Why Net Billing Matters Now
The introduction of net billing comes at a critical time, as South Africans face rising electricity costs. Nersa recently approved a 12.7% electricity tariff increase for Eskom for the 2025/26 financial year, putting further pressure on household budgets.
In response, many consumers have turned to solar power. In fact, South Africa imported R17.5 billion worth of solar panels in 2023, following a record-breaking year of load shedding. The ability to earn credits for excess energy could make solar power even more attractive for those looking to cut costs.
The Catch: Eskom’s 2026 Compliance Deadline
While net billing offers a financial incentive for solar users, Eskom has issued a strict compliance warning. Households with grid-tied rooftop solar systems must register their systems by March 2026 or face possible penalties.
This applies to all small-scale embedded generation (SSEG) installations up to 50kW, including:
- Typical household solar setups (5–10kW systems)
- Commercial solar installations
Households that register before the deadline may qualify for exemptions from certain fees, including:
- Application fees
- Tariff conversion costs
- Connection charges
Eskom argues that unregistered systems pose risks to grid stability and the safety of maintenance workers. However, critics believe that not all rooftop solar installations should be classified as SSEGs, especially those that operate independently and do not export electricity to the grid.

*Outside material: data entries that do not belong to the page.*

/-- The XOR round trip (44_display.md R194, derived there from R191): a completed draw, done again with identical
arguments, restores the framebuffer. The second draw collides exactly when some covered pixel was off before the
first (log 15), so after a first draw without collision it collides exactly when the sprite has a 1 bit. -/
def Obligations.DrawTwiceRestoresTheFramebuffer : Prop :=
  ∀ (x y : RegIdx) (n : Nibble) (s : State), n.toNat = 0 ∨ s.i.toNat + n.toNat - 1 ≤ 0xFFF →
    ∃ t, exec (.drw x y n) s = .next t ∧
      (t.getV x = s.getV x → t.getV y = s.getV y →
        ∃ u, exec (.drw x y n) t = .next u ∧ u.fb = s.fb ∧
          ((∃ px py, px < 64 ∧ py < 32 ∧ SpriteCovers s x y n px py ∧ s.fb.pixel px py = false) →
            u.getV VF = 0x01#8) ∧
          ((¬ ∃ px py, px < 64 ∧ py < 32 ∧ SpriteCovers s x y n px py ∧ s.fb.pixel px py = false) →
            u.getV VF = 0x00#8) ∧
          (t.getV VF = 0x00#8 → (u.getV VF = 0x01#8 ↔ ∃ j, j < n.toNat ∧ s.readByte (s.effAddr j) ≠ 0x00#8)))

/-- The flag clause of R194 as it is written there: the second of two identical draws reports a collision whenever the
sprite has a 1 bit. It does not follow from R191 where a covered pixel was on before the first draw (log 15). -/
def Obligations.SecondDrawAlwaysCollides : Prop :=
  ∀ (x y : RegIdx) (n : Nibble) (s t u : State), n.toNat = 0 ∨ s.i.toNat + n.toNat - 1 ≤ 0xFFF →
    exec (.drw x y n) s = .next t → t.getV x = s.getV x → t.getV y = s.getV y →
    exec (.drw x y n) t = .next u → (∃ j, j < n.toNat ∧ s.readByte (s.effAddr j) ≠ 0x00#8) →
    u.getV VF = 0x01#8

/-! ## Keypad and timers -/

/-- SKP and SKNP (R201, R202): the key is the low nibble of `Vx` (R200, the spec's decision D14, log 114). -/
def Obligations.KeySkips : Prop :=
  ∀ (x : RegIdx) (s : State) (k : Nibble), k.toNat = (s.getV x).toNat % 16 →
    (∃ t, exec (.skp x) s = .next t ∧
      t.pc = (if s.keyPressed k = true then s.pc + 4#16 else s.pc + 2#16) ∧ KeepsAllBut [] s t) ∧
    (∃ t, exec (.sknp x) s = .next t ∧
      t.pc = (if s.keyPressed k = true then s.pc + 2#16 else s.pc + 4#16) ∧ KeepsAllBut [] s t)

/-- LD Vx, K (R204) with a key pressed stores the least pressed key (D15, log 115); with none it changes nothing at
all, so the next cycle executes it again. -/
def Obligations.KeyWaitStoresTheLeastKeyOrPolls : Prop :=
  ∀ (x : RegIdx) (s : State),
    (∀ k : Nibble, s.keyPressed k = true → (∀ j : Nibble, j.toNat < k.toNat → s.keyPressed j = false) →
      ∃ t, exec (.ldVxK x) s = .next t ∧ (t.getV x).toNat = k.toNat ∧ t.pc = s.pc + 2#16 ∧
        KeepsRegsBut (· = x) s t ∧ KeepsAllBut [.regs] s t) ∧
    ((∀ k : Nibble, s.keyPressed k = false) → exec (.ldVxK x) s = .next s)

/-- The timer transfers (R203, R205, R206): `Fx07` reads the delay timer (D30, log 130), `Fx15` sets only it and `Fx18`
only the sound timer (D31, log 131). -/
def Obligations.TimerTransfers : Prop :=
  ∀ (x : RegIdx) (s : State),
    (∃ t, exec (.ldVxDt x) s = .next t ∧ t.getV x = s.dt ∧ t.pc = s.pc + 2#16 ∧
      KeepsRegsBut (· = x) s t ∧ KeepsAllBut [.regs] s t) ∧
    (∃ t, exec (.ldDtVx x) s = .next t ∧ t.dt = s.getV x ∧ t.pc = s.pc + 2#16 ∧ KeepsAllBut [.delay] s t) ∧
    (∃ t, exec (.ldStVx x) s = .next t ∧ t.st = s.getV x ∧ t.pc = s.pc + 2#16 ∧ KeepsAllBut [.sound] s t)

/-- A delay set and read back has lost exactly the ticks in between, floored at 0 (70_reset_and_hazards.md R268,
derived there; D30 and D31, logs 130 and 131). -/
def Obligations.DelayReadsBackLessTheTicks : Prop :=
  ∀ (x y : RegIdx) (ticks : Nat) (s : State),
    ∃ t u, exec (.ldDtVx x) s = .next t ∧ exec (.ldVxDt y) (State.tickTimers^[ticks] t) = .next u ∧
      (u.getV y).toNat = (s.getV x).toNat - ticks
end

Despite this debate, Eskom has made it clear that any system connected to its supply must be registered, regardless of whether it feeds power into the grid.
Another Solar Boom on the Horizon?
Despite concerns over compliance, South Africa is expected to see another surge in solar adoption as households look for ways to reduce their reliance on Eskom.
With ongoing load shedding and rising tariffs, solar remains one of the most effective ways to achieve energy security and lower electricity costs.
The net-billing framework is a step toward a more decentralized energy system, rewarding consumers who contribute to grid stability. However, ensuring that compliance measures don’t create unnecessary barriers will be key to encouraging more households to invest in renewable energy.
What South Africans with Solar Should Do Now
If you own a rooftop solar system or plan to install one, here’s what you should do:
- Apply for net billing – Register through Eskom or your local municipality to start earning electricity credits.
- Ensure compliance – If your system is grid-tied, register it with Eskom before the March 2026 deadline to avoid penalties.
- Monitor export tariffs – Stay informed about Nersa-approved rates to understand how much credit you’ll earn.
- Plan for long-term savings – With electricity prices rising, solar remains a smart investment, especially with the added benefit of net billing.
The Bottom Line
South Africa’s new net-billing system offers a financial incentive for households with rooftop solar, allowing them to offset electricity costs. However, Eskom’s strict compliance regulations could present challenges.
By registering early and understanding the requirements, solar users can maximize their savings while ensuring they meet the necessary legal and technical standards.
With electricity prices on the rise and load shedding still a reality, solar power remains one of the best solutions for energy security in South Africa.